TYMS-expressing xenograft model has been identified to show genomic instability, DNA damage and tumorigenesis acceleration [5]. For example, downregulation of TYMS inhibited breast cancer cell proliferation and invasion via EMT pathways [7]. Additionally, CENPF acts as a novel regulator of tumor cell metabolism, including cell cycle and metastasis, in prostate cancer [12] and triple-negative breast cancer [13]. To elucidate the functional states regulated by TYMS/CENPF, we performed the single cells analysis based TYMS/CENPF expression levels. Our results revealed that enrichment of cell cycle, DNA damage, proliferation and EMT process are also found in TYMS/CENPF-expressed glioma, suggesting the potential functional status to be further elucidated.

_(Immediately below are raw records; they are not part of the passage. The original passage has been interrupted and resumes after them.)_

-- ==== Sys2Proof/Syntax.lean ====
section
/-!
DEFINITION. The syntax of the Snivik model: specifiers, the five instruction formats (R57 to R67), the
tile-stream format (R70), the payloads of the events that reach the device from outside, and `Instr`, one
constructor for each row of the opcode table, in the table's order. A row of the table is one whole step of the
part; event rows carry the unit and the payload they act on.
-/

namespace Sys2Proof

/-- The 8-bit specifier of R60. EXT (0xFF) is not here: in a source field it is `Src.ext`, and in DST it is a
reserved specifier. -/
inductive Spec
  | v (n : BitVec 7)
  | s (n : BitVec 6)
  | p (n : BitVec 3)
  | b (n : BitVec 4)
  | zero | lane | slice | grp | cx | cy | cz | stage | iter | wclk
  | reserved (code : BitVec 8)
  deriving DecidableEq, Repr, Inhabited

/-- A source field: a specifier with its wait bit (R59), or EXT with the extension literal that follows (R61). -/
inductive Src
  | reg (spec : Spec) (wait : Bool)
  | ext (lit : Word64) (wait : Bool)
  deriving DecidableEq, Repr, Inhabited

/-- The TYPE field of R63; all sixteen codes are assigned. -/
inductive Ty
  | i8 | i16 | i32 | i64 | n8 | n16 | n32 | n64 | f32 | bf16 | f16 | e4m3 | e5m2 | e2m1 | i4 | n4
  deriving DecidableEq, Repr, Inhabited

/-- The RND field of R63. -/
inductive Rnd
  | rne | rtz | rdn | rup | rsd | res5 | res6 | res7
  deriving DecidableEq, Repr, Inhabited

/-- The SIZE field of R65. -/
inductive Size
  | w8 | w16 | w32 | w64 | w128 | res5 | res6 | res7
  deriving DecidableEq, Repr, Inhabited

/-- The SCOPE field of R65. -/
inductive Scope
  | core | clu | die | dev | sys | surv | res6 | res7
  deriving DecidableEq, Repr, Inhabited

/-- The ORDER field of R65. -/
inductive Order
  | rlx | acq | rel | ar
  deriving DecidableEq, Repr, Inhabited

/-- The guard of R58: PN and PG. -/
structure Guard where
  neg : Bool
  pg : BitVec 3
  deriving DecidableEq, Repr, Inhabited

/-- PG = 7 with PN = 0: the unguarded instruction (R58). -/
def Guard.always : Guard := ⟨false, 7⟩

/-- Format F3 (R57, R63). -/
structure F3 where
  guard : Guard
  dst : Spec
  sa : Src
  sb : Src
  sc : Src
  ty : Ty
  rnd : Rnd
  sat : Bool
  negC : Bool
  negB : Bool
  negA : Bool
  ftz : Bool
  sub : BitVec 3
  deriving DecidableEq, Repr, Inhabited

/-- Format FI (R64): an 18-bit signed immediate in place of SB, WB, SC and WC. -/
structure FI where
  guard : Guard
  dst : Spec
  sa : Src
  imm : BitVec 18
  ty : Ty
  rnd : Rnd
  sat : Bool
  negC : Bool
  negB : Bool
  negA : Bool
  ftz : Bool
  sub : BitVec 3
  deriving DecidableEq, Repr, Inhabited

/-- Format FM (R65); `space` is SPACE, false for global and true for scratchpad. -/
structure FM where
  guard : Guard
  dst : Spec
  sa : Src
  sb : Src
  sc : Src
  size : Size
  scope : Scope
  order : Order
  space : Bool
  ioff : BitVec 6
  deriving DecidableEq, Repr, Inhabited

/-- Format FB (R66): a signed word offset and the instruction's own low 16 bits. -/
structure FB where
  guard : Guard
  dst : Spec
  offset : BitVec 26
  low : BitVec 16
  deriving DecidableEq, Repr, Inhabited

/-- Format FX (R67). -/
structure FX where
  guard : Guard
  dst : Spec
  sa : Src
  sb : Src
  sc : Src
  ord : Bool
  mcast : Bool
  hold : Bool
  notify : BitVec 2
  peer : Bool
  cmd : BitVec 9
  deriving DecidableEq, Repr, Inhabited

/-- Format FT (R70), the tile-stream word without its MOPC. -/
structure FT where
  tile : BitVec 6
  op1 : BitVec 5
  op2 : BitVec 5
  lin : BitVec 4
  fmt : BitVec 4
  blk : Bool
  bgrp : BitVec 2
  ops : BitVec 29
  deriving DecidableEq, Repr, Inhabited

/-- Why a fetched word is no instruction of the opcode map (R68, R74). -/
inductive Malformed
  /-- an OPC that R68 does not assign -/
  | unassignedOpc
  /-- MARKER 0b1111 inside a block -/
  | headerInBlock
  /-- literals that would lie past the block's end (R61) -/
  | literalsPastEnd
  deriving DecidableEq, Repr, Inhabited

/-- The registers of configuration space whose host write has no behaviour of its own (R21, R23, R391). -/
inductive HostReg
  | cqBase | cqSize | prqBase
  | msixAddr (vector : Nat) | msixData (vector : Nat) | msixMask (vector : Nat)
  | reserved (offset : Nat)
  deriving DecidableEq, Repr, Inhabited

/-- The 64-byte management request of R41, as eight words. -/
structure Request where
  w0 : Word64
  w1 : Word64
  w2 : Word64
  w3 : Word64
  w4 : Word64
  w5 : Word64
  w6 : Word64
  w7 : Word64
  deriving DecidableEq, Repr, Inhabited

/-- What LASTRST reports (R424). -/
inductive ResetCause
  | powerOn | hostReset | thermalTrip | watchdog
  deriving DecidableEq, Repr, Inhabited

IDH1/2 mutation is observed in approximately 65–90% of LGG patients, indicating a relatively favorable outcome and a low invasiveness in comparison with IDH-wild type glioma [14]. Targeted anti-IDH-mutation therapies are the key strategies for low-grade glioma (LGG), aiming to inhibit tumor procession [1, 15]. Recent studies show that IDH is a unique therapeutic target, however, selective inhibitors targeting IDH mutation is challenging as there is drug resistance to IDH inhibitors in glioma cells [16]. We demonstrate here that IDH wild type is found at a significantly higher proportion than mutated type in high TYMS/CENPF expression groups, indicating that TYMS/CENPF expression levels might be related to IDH status in glioma. Our data also show that TYMS/CENPF was overexpressed across all glioma histological types but is more highly expressed in patients with high grade glioma than in low grade ones. Given that high grade glioma overexpressing TYMS/CENPF promote tumor progression and malignancy grade, TYMS/CENPF-coexpressed genes seems to be preferentially linked to glioma developing. Therefore, our research further explored the PPI network and GSEA enrichment score of TYMS/CENPF-coexpressed genes in glioma.

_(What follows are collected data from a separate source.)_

-- ==== Sys2Proof/Decode.lean ====
section
/-!
DEFINITION. The decoder of group words (R57 to R69) and of tile-stream words (R70 to R72), total on any words,
and after it the encoder written from the same tables. A word that is no instruction is refused by name
(`Malformed`); a word with an assigned OPC always decodes, with every field kept, and `Instr.wellFormed` then says
whether R63 and the instruction's rule accept it.
-/

namespace Sys2Proof

/-! ### Field codes -/

/-- The specifier of an R60 code. 0xFF, which only a source field may hold as EXT, is reserved here. -/
def Spec.ofCode (c : BitVec 8) : Spec :=
  if c.toNat < 0x80 then .v (bits c 0 7)
  else if c.toNat < 0xC0 then .s (bits c 0 6)
  else if c.toNat < 0xC8 then .p (bits c 0 3)
  else if c.toNat < 0xD8 then .b (BitVec.ofNat 4 (c.toNat - 0xC8))
  else if c = 0xE0 then .zero
  else if c = 0xE1 then .lane
  else if c = 0xE2 then .slice
  else if c = 0xE3 then .grp
  else if c = 0xE4 then .cx
  else if c = 0xE5 then .cy
  else if c = 0xE6 then .cz
  else if c = 0xE7 then .stage
  else if c = 0xE8 then .iter
  else if c = 0xE9 then .wclk
  else .reserved c

/-- The R60 code of a specifier. -/
def Spec.code : Spec → Nat
  | .v n => n.toNat
  | .s n => 0x80 + n.toNat
  | .p n => 0xC0 + n.toNat
  | .b n => 0xC8 + n.toNat
  | .zero => 0xE0 | .lane => 0xE1 | .slice => 0xE2 | .grp => 0xE3 | .cx => 0xE4 | .cy => 0xE5 | .cz => 0xE6
  | .stage => 0xE7 | .iter => 0xE8 | .wclk => 0xE9
  | .reserved c => c.toNat

def Src.code : Src → Nat
  | .reg x _ => x.code
  | .ext _ _ => 0xFF

def Src.wait : Src → Bool
  | .reg _ w => w
  | .ext _ w => w

/-- The literal words of a field (R61). -/
def Src.literals : Src → List Word64
  | .reg _ _ => []
  | .ext x _ => [x]

/-- The source field of a code and a wait bit; EXT takes the next literal, and none is left when there is none. -/
def Src.ofCode (c : BitVec 8) (w : Bool) (lits : List Word64) : Option (Src × List Word64) :=
  if c = 0xFF then
    match lits with
    | [] => none
    | x :: rest => some (.ext x w, rest)
  else some (.reg (Spec.ofCode c) w, lits)

def Rnd.ofCode : Nat → Rnd
  | 0 => .rne | 1 => .rtz | 2 => .rdn | 3 => .rup | 4 => .rsd | 5 => .res5 | 6 => .res6 | _ => .res7
def Rnd.code : Rnd → Nat
  | .rne => 0 | .rtz => 1 | .rdn => 2 | .rup => 3 | .rsd => 4 | .res5 => 5 | .res6 => 6 | .res7 => 7

def Size.ofCode : Nat → Size
  | 0 => .w8 | 1 => .w16 | 2 => .w32 | 3 => .w64 | 4 => .w128 | 5 => .res5 | 6 => .res6 | _ => .res7
def Size.code : Size → Nat
  | .w8 => 0 | .w16 => 1 | .w32 => 2 | .w64 => 3 | .w128 => 4 | .res5 => 5 | .res6 => 6 | .res7 => 7

def Scope.ofCode : Nat → Scope
  | 0 => .core | 1 => .clu | 2 => .die | 3 => .dev | 4 => .sys | 5 => .surv | 6 => .res6 | _ => .res7
def Scope.code : Scope → Nat
  | .core => 0 | .clu => 1 | .die => 2 | .dev => 3 | .sys => 4 | .surv => 5 | .res6 => 6 | .res7 => 7

def Order.ofCode : Nat → Order
  | 0 => .rlx | 1 => .acq | 2 => .rel | _ => .ar
def Order.code : Order → Nat
  | .rlx => 0 | .acq => 1 | .rel => 2 | .ar => 3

PI3K/AKT has been confirmed as an essential signaling pathway in regulating glioma progression and malignant metastasis [17]. The dysregulation of PI3K/AKT pathway activates growth factors and influences glioma cell growth via promoting biosynthetic pathways [18]. Several literatures have demonstrated that therapeutic agents, targeting PI3K/AKT pathway, such as temozolomide, are currently in clinical development for improving blood-brain barrier and reducing systemic toxicity [19]. Accumulating studies indicated that MET is a pivotal oncogenic driver in cell biology and stemness of glioma [20]. MET is amplificated in transgenic mouse models and then accelerated GBM formation in vivo [21]. Copy number amplification and overexpression of MET often results in promoting glioma development and a shorter overall survival [22]. Here, we suggest, for the first time, that the 10 co-expressed genes with TYMS/CENPF participated in activating PI3K/AKT and MET signaling pathways to maintain glioma cell motility and malignance.

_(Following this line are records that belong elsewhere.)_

-- ==== Sys2Proof/Machine/Update.lean ====
section
/-!
DEFINITION. Reading and replacing the parts of State: groups, cohorts, partitions, cores and clusters by their
names; the fixed geometry of the device; error records (R398) and CHKIV (R395, R396).
-/

namespace Sys2Proof.Machine

/-! ### Geometry (R38): 72 clusters of 4 cores, 18 clusters to a die, 64 banks to a die -/

def clusterOf (core : Nat) : Nat := core / 4
def dieOfCluster (cluster : Nat) : Nat := cluster / 18
def dieOf (core : Nat) : Nat := core / 72
def coreInCluster (core : Nat) : Nat := core % 4

/-! ### Named parts of the state -/

namespace State

def group? (s : State) (gid : Nat) : Option Group := s.groups.find? (fun g => g.gid == gid)
def cohort? (s : State) (uid : Nat) : Option Cohort := s.cohorts.find? (fun c => c.uid == uid)
def part? (s : State) (id : Nat) : Option Part := s.parts.find? (fun p => p.id == id)
def core (s : State) (n : Nat) : Core := SMap.get Core.reset s.cores n
def cluster (s : State) (n : Nat) : Cluster := SMap.get Cluster.reset s.clusters n

def setGroup (s : State) (g : Group) : State :=
  { s with groups := s.groups.map (fun x => if x.gid = g.gid then g else x) }
def setCohort (s : State) (c : Cohort) : State :=
  { s with cohorts := s.cohorts.map (fun x => if x.uid = c.uid then c else x) }
def setPart (s : State) (p : Part) : State :=
  { s with parts := s.parts.map (fun x => if x.id = p.id then p else x) }
def setCore (s : State) (n : Nat) (c : Core) : State := { s with cores := SMap.put Core.reset s.cores n c }
def setCluster (s : State) (n : Nat) (c : Cluster) : State :=
  { s with clusters := SMap.put Cluster.reset s.clusters n c }

/-- Change a group, if it is resident. -/
def onGroup (s : State) (gid : Nat) (f : Group → Group) : State :=
  match s.group? gid with
  | some g => s.setGroup (f g)
  | none => s
def onCohort (s : State) (uid : Nat) (f : Cohort → Cohort) : State :=
  match s.cohort? uid with
  | some c => s.setCohort (f c)
  | none => s
def onPart (s : State) (id : Nat) (f : Part → Part) : State :=
  match s.part? id with
  | some p => s.setPart (f p)
  | none => s
def onCore (s : State) (n : Nat) (f : Core → Core) : State := s.setCore n (f (s.core n))
def onCluster (s : State) (n : Nat) (f : Cluster → Cluster) : State := s.setCluster n (f (s.cluster n))

/-- The cohort a group runs in, while it is placed. -/
def cohortOf? (s : State) (g : Group) : Option Cohort := s.cohort? g.cohort

def dropGroup (s : State) (gid : Nat) : State := { s with groups := s.groups.filter (fun g => g.gid != gid) }
def dropCohort (s : State) (uid : Nat) : State := { s with cohorts := s.cohorts.filter (fun c => c.uid != uid) }

/-- A group leaves its core for good. Its cohort keeps the RSALT and the ASIDCUR of a group 0 (R152, R286; log 31). -/
def retireGroup (s : State) (g : Group) : State :=
  (if g.sp.grp = 0 && g.cont.isNone then
    s.onCohort g.cohort (fun c => { c with rsalt0 := g.ctl.rsalt, asid0 := g.ctl.asid })
  else s).dropGroup g.gid

/-- A fresh number for a group, cohort, entry, packet, fill or delta (log 1). -/
def fresh (s : State) : Nat × State := (s.nextUid, { s with nextUid := s.nextUid + 1 })

/-- A free choice among k (log 1). -/
def choose (s : State) (k : Nat) : Nat × State :=
  (Config.choice s.free k % k, { s with free := s.free + 1 })

end State

/-- The partition is being destroyed, or is gone (R46). -/
def State.leaving (s : State) (part : Nat) : Bool := ((s.part? part).map (·.destroying)).getD true

/-- The partition's home die: the lowest-numbered die that holds clusters of it (R26). -/
def Part.homeDie (p : Part) : Nat := dieOfCluster (p.clusters.foldl min 71)

/-- Insertion into an ascending list of numbers. -/
def insertNat (x : Nat) : List Nat → List Nat
  | [] => [x]
  | y :: rest => if x ≤ y then x :: y :: rest else y :: insertNat x rest

/-- The numbers in ascending order. -/
def sortNat : List Nat → List Nat
  | [] => []
  | x :: rest => insertNat x (sortNat rest)

/-- The partition's cores, ascending (R48). -/
def Part.cores (p : Part) : List Nat :=
  (sortNat p.clusters).flatMap (fun k => [4 * k, 4 * k + 1, 4 * k + 2, 4 * k + 3])

/-- The partition's first ASID (R195). -/
def Part.firstAsid (p : Part) : BitVec 8 := BitVec.ofNat 8 (p.asids.getD 0 0)

/-- The home die's tick counter, 44 bits of 16 cycles each (R33). -/
def State.tick (s : State) : Nat := s.cycle / 16 % 2 ^ 44

/-! ### Token buckets (R52) -/

/-- A change to one bucket of a partition. -/
def Part.onBucket (p : Part) (id : BucketId) (f : Bucket → Bucket) : Part :=
  { p with buckets := p.buckets.map (fun (i, b) => if i = id then (i, f b) else (i, b)) }

/-- A piece of n bytes waits at a bucket. -/
def State.askBucket (s : State) (part : Nat) (id : BucketId) (t : Transfer) (n : Nat) : State :=
  s.onPart part (fun p => p.onBucket id (fun b => { b with pieces := b.pieces ++ [(t, n)] }))

/-- The channel group that holds a physical address (log 16). -/
def channelGroup (pa : Nat) : BucketId := .memory (Config.channelOf pa % 192)

/-- A read that an instruction or a walker makes within its step takes its tokens; the wait for them is part of the
step's time (logs 5, 16). -/
def State.chargeRead (s : State) (part pa n : Nat) : State :=
  s.onPart part (fun p => p.onBucket (channelGroup pa) (fun b => { b with tokens := b.tokens - 11 * n }))

/-! ### Poison and CHKIV -/

/-- Merge of two poison states: poisoned if either is, with the lower tag (R158, R159). -/
def mergePois : Option Tag → Option Tag → Option Tag
  | none, b => b
  | a, none => a
  | some a, some b => some (if a.toNat ≤ b.toNat then a else b)

def mergeAll (l : List (Option Tag)) : Option Tag := l.foldl mergePois none

/-- Two CHKIV values merge by ORing their flags and taking the lower PTAG among those with POISON (R395). -/
def Chkiv.merge (a b : Chkiv) : Chkiv :=
  { ptag := if a.poison && b.poison then (if a.ptag.toNat ≤ b.ptag.toNat then a.ptag else b.ptag)
            else if a.poison then a.ptag else if b.poison then b.ptag else 0
    engflt := a.engflt || b.engflt, qsat := a.qsat || b.qsat, remote := a.remote || b.remote
    poison := a.poison || b.poison }

/-- The 64 bits of CHKIV (R395). -/
def Chkiv.word (c : Chkiv) : Word64 :=
  at64 52 c.ptag + BitVec.ofNat 64 (b2n c.engflt * 8 + b2n c.qsat * 4 + b2n c.remote * 2 + b2n c.poison)

def Chkiv.ofPois : Option Tag → Chkiv
  | none => Chkiv.clear
  | some t => { Chkiv.clear with poison := true, ptag := t }

/-- A change to a task of a partition. -/
def Part.onTask (p : Part) (tid : Nat) (f : Task → Task) : Part :=
  { p with tasks := p.tasks.map (fun t => if t.tid = tid then f t else t) }
def Part.task? (p : Part) (tid : Nat) : Option Task := p.tasks.find? (fun t => t.tid == tid)

/-- An event for the CHKIV of a task (R396). -/
def State.noteTask (s : State) (part tid : Nat) (c : Chkiv) : State :=
  s.onPart part (fun p => p.onTask tid (fun t => { t with chkiv := t.chkiv.merge c }))

/-- An event for the task of a run that has exited; a killed run's events are dropped (R396). -/
def State.noteExited (s : State) (uid part tid : Nat) (c : Chkiv) : State :=
  match (s.part? part).bind (·.task? tid) with
  | some t => if t.runs.contains uid then s.noteTask part tid c else s
  | none => s

/-- An event for the CHKIV of a cohort's run: the cohort's until it exits, and then the task's (R396). -/
def State.noteCohort (s : State) (uid part tid : Nat) (c : Chkiv) : State :=
  match s.cohort? uid with
  | some k => if k.exited then s.noteExited uid part tid c else s.setCohort { k with chkiv := k.chkiv.merge c }
  | none => s.noteExited uid part tid c

/-- An event that a group's instruction notes; a resumed continuation's goes to the task (R396). -/
def State.noteGroup (s : State) (g : Group) (c : Chkiv) : State :=
  if c = Chkiv.clear then s
  else
    match s.cohort? g.cohort with
    | none => s
    | some k => if g.cont.isSome then s.noteTask g.part k.tid c else s.noteCohort g.cohort g.part k.tid c

/-! ### Error records (R398) -/

/-- Log one record on a die; the tag names the die and the record's index. -/
def State.logErr (s : State) (die : Nat) (type : BitVec 8) (unit : BitVec 4) (part : BitVec 8) (tid : Nat)
    (detail : Nat) (addr : Nat) : Tag × State :=
  let n := SMap.get 0 s.errSeq die
  let idx := n.toNat % 1024
  let r : ErrRec := { type := type, unit := unit, seq := n, part := part, tid := BitVec.ofNat 20 tid,
                      detail := BitVec.ofNat 20 detail, addr := BitVec.ofNat 64 addr,
                      wclk := BitVec.ofNat 64 s.cycle }
  (BitVec.ofNat 12 (die * 1024 + idx),
   { s with errs := SMap.put none s.errs (die * 1024 + idx) (some r), errSeq := SMap.put 0 s.errSeq die (n + 1) })

/-- The same, where the tag is not used. -/
def State.logOnly (s : State) (die : Nat) (type : BitVec 8) (unit : BitVec 4) (part : Nat) (tid : Nat)
    (detail : Nat) (addr : Nat) : State := (s.logErr die type unit (BitVec.ofNat 8 part) tid detail addr).2

/-- Send a message-signalled interrupt of a partition with its vector's address and data: at once, or pending while the
vector is masked; every message counts (R23). -/
def State.sendMsi (s : State) (part vector : Nat) : State :=
  match s.part? part with
  | none => s
  | some p =>
    let v := SMap.get Vector.fresh p.ports.vectors vector
    if v.mask then
      s.setPart { p with ports := { p.ports with vectors := SMap.put Vector.fresh p.ports.vectors vector
                                                              { v with pending := v.pending + 1 } } }
    else { s with msiOut := s.msiOut ++ [(part, vector, v.addr, v.data)] }

end Sys2Proof.Machine
end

Collectively, the study shows that TYMS/CENPF is overexpressed in the vast majority of glioma samples regardless of WHO grade, histological type, IDH mutation and1p/19q codeletion. Moreover, the human data suggests that high TYMS/CENPF expression in glioma is associated with shorter survival and worse prognosis in glioma. Our research elucidated the intricate interplay between TYMS/CENPF and ten proteins in glioma, underscoring their significant contribution to cell cycle and motility via PI3K/AKT and MET signaling pathways. The precise mechanisms by which TYMS contributes to glioma development and progression remain unclear, with cell-based experiments providing incomplete insights that necessitate further investigation. In conclusion, we have identified TYMS and CENPF as key druggable targets that hold promise for the treatment of glioma, thereby providing insights into potential therapeutic strategies for glioma treatment and poor prognosis.